Caterpillar shares fell 5%, having risen by around 15% over the last year. The broad S&P index is up by a similar amount over that time, while shares for fellow heavy equipment maker Deere & Co (NYSE:DE) are up by closer to 30%.   

A constituent of the Dow Jones 30 index, Caterpillar helps its customers pave roads, mine essential commodities or extract fuels to satisfy global energy demand. It previously bought the oil and gas equipment division of the UK’s Weir Group (LSE:WEIR).

Caterpillar previously declared a quarterly dividend of $1.11 per share, unchanged from the prior quarter although up on the $1.03 declared this time last year.

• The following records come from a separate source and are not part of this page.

/-- At column 0, in a row, and on a full line: the text statements BackspaceErasesOneCell, TabMovesToTheNextStop,
CarriageReturnKeepsTheRow, LineFeedBlanksTheNextRow and PrintableByteAdvances (both its clauses). -/
theorem witness_text_statements :
    ((readyAt 16 2 0 1).Inv ∧ (readyAt 16 2 0 1).Ready) ∧ ((readyAt 16 2 5 0).Inv ∧ (readyAt 16 2 5 0).Ready) ∧
      ((readyAt 16 2 16 1).Inv ∧ (readyAt 16 2 16 1).Ready) ∧ (readyAt 16 2 15 0).cx < (readyAt 16 2 15 0).w ∧
      (readyAt 16 2 16 1).cx = (readyAt 16 2 16 1).w :=
  ⟨⟨readyAt_inv (by decide) (by decide) (by decide), readyAt_ready _ _ _ _⟩,
    ⟨readyAt_inv (by decide) (by decide) (by decide), readyAt_ready _ _ _ _⟩,
    ⟨readyAt_inv (by decide) (by decide) (by decide), readyAt_ready _ _ _ _⟩, by decide⟩

theorem witness_TextNeedsReady :
    State.reset.flt = 0x00#8 ∧ State.reset.init ≠ .ready ∧ (Instr.writePrintable 0x41#8).format = .txt := by decide

theorem witness_PrintCountsHandledBytes :
    let s := { readyAt 2 2 1 1 with pending := printFrames [0x41#8, 0x01#8, 0x0A#8] }
    s.Inv ∧ s.Ready ∧ s.pending = printFrames [0x41#8, 0x01#8, 0x0A#8] :=
  ⟨⟨by decide, rfl, rfl, by decide, by decide, .inr (.inl rfl), by decide, by decide, by decide, by decide⟩, ⟨rfl, rfl⟩, rfl⟩

theorem witness_FullLineThenWrap :
    let s := { readyAt 2 2 0 0 with pending := printFrames ([0x41#8, 0x42#8] ++ [0x43#8]) }
    s.Inv ∧ s.Ready ∧ s.cx = 0 ∧ s.cy + 1 < s.h ∧ [0x41#8, 0x42#8].length = s.w ∧
      (∀ b ∈ [0x41#8, 0x42#8], 0x20 ≤ b.toNat) ∧ 0x20 ≤ (0x43#8 : Byte).toNat :=
  ⟨⟨by decide, rfl, rfl, by decide, by decide, .inr (.inl rfl), by decide, by decide, by decide, by decide⟩, ⟨rfl, rfl⟩,
    by decide⟩

/-- Both sides of the identity's limit, in and out of READY. -/
theorem witness_SetCustomCharRequest :
    (readyAt 16 2 0 0).flt = 0x00#8 ∧ (readyAt 16 2 0 0).init = .ready ∧ (7#8 : Byte).toNat ≤ 7 ∧ 7 < (8#8 : Byte).toNat ∧
      State.reset.init ≠ .ready := by decide

theorem witness_GlyphBytesFillTheirSlot :
    (readyAt 16 2 0 0).Ready ∧ (7#8 : Byte).toNat ≤ 7 ∧
      (AddressCounter.mk .instruction true .ddram 0).dm = .instruction ∧
      (AddressCounter.mk .instruction false .ddram 0).dm = .instruction :=
  ⟨readyAt_ready _ _ _ _, by decide⟩

theorem witness_IdentitiesAreNeverShown :
    (7#8 : Byte).toNat ≤ 7 ∧ (nextState (exec (.write 7#8) (readyAt 16 2 0 0))).isSome = true := by decide

theorem witness_EmittedRowsAppendOneEvent :
    State.reset.flt = 0x00#8 ∧ State.reset.dm = .instruction ∧ ({ State.reset with dm := .data }).dm = .data := by decide

/-- An invariant-keeping state and a request that answers a next state there: OnlyTheEmittedSetIsSent,
RequestsEndInInstructionMode, WaitsAreWhereTheyAreNamed, MirrorsEqualTheDeviceRegisters, RegistersHaveOnlyTheirWriters,
ResponsesHaveTheirTypes. -/
theorem witness_every_request_statements :
    (readyAt 16 2 5 1).Inv ∧ (Instr.displayClear).isRequest = true ∧
      (nextState (exec .displayClear (readyAt 16 2 5 1))).map (fun t => (t.flt, t.dm)) = some (0x00#8, .instruction) :=
  ⟨readyAt_inv (by decide) (by decide) (by decide), by decide, by decide⟩

theorem witness_CursorFollowsTheAddressCounter :
    (readyAt 16 2 5 1).Inv ∧ (readyAt 16 2 5 1).mode = 0x06#8 ∧ (Instr.writeLf).isRequest = true ∧
      (nextState (exec .writeLf (readyAt 16 2 5 1))).isSome = true ∧
      Follows (readyAt 16 2 5 1) ⟨.instruction, true, .ddram, 69⟩ :=
  ⟨readyAt_inv (by decide) (by decide) (by decide), rfl, rfl, by decide, rfl, by decide, rfl, fun _ => by decide⟩

theorem witness_OnlyAPrintableByteFillsTheLine :
    (readyAt 16 2 15 0).Inv ∧ (nextState (exec (.write 0x20#8) (readyAt 16 2 15 0))).map (fun t => (t.cx, t.w)) = some (16, 16) :=
  ⟨readyAt_inv (by decide) (by decide) (by decide), by decide⟩

theorem witness_ShadowFlagsAreNeverSeen :
    SameButFlags (readyAt 16 2 5 1) { readyAt 16 2 5 1 with tm := .inverted, acsp := .cgram, bl := .off, bus8 := .eightBit } ∧
      (nextState (exec .writeBs (readyAt 16 2 5 1))).isSome = true :=
  ⟨rfl, by decide⟩

end Sys2Proof.Tests
end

The digger maker has paid higher annual dividends to shareholders for more than 25 consecutive years. During 2021, it returned $5 billion through both dividends and share repurchases. 

Sales for construction and mining equipment during the quarter rose in equal measure, gaining 27% to $5.74 billion and $2.76 billion respectively. Energy and transportation revenue including sales of train locomotives climbed 19% to $5.73 billion. Total full year 2021 sales improved to $51 billion from 2020’s Covid disrupted $41.7 billion.  

ii view:

Established in 1925, today Caterpillar operates across the three primary divisions of construction industries, resource industries and energy and transportation. It employs over 90,000 people with around three-fifths of sales made outside of its home US market. 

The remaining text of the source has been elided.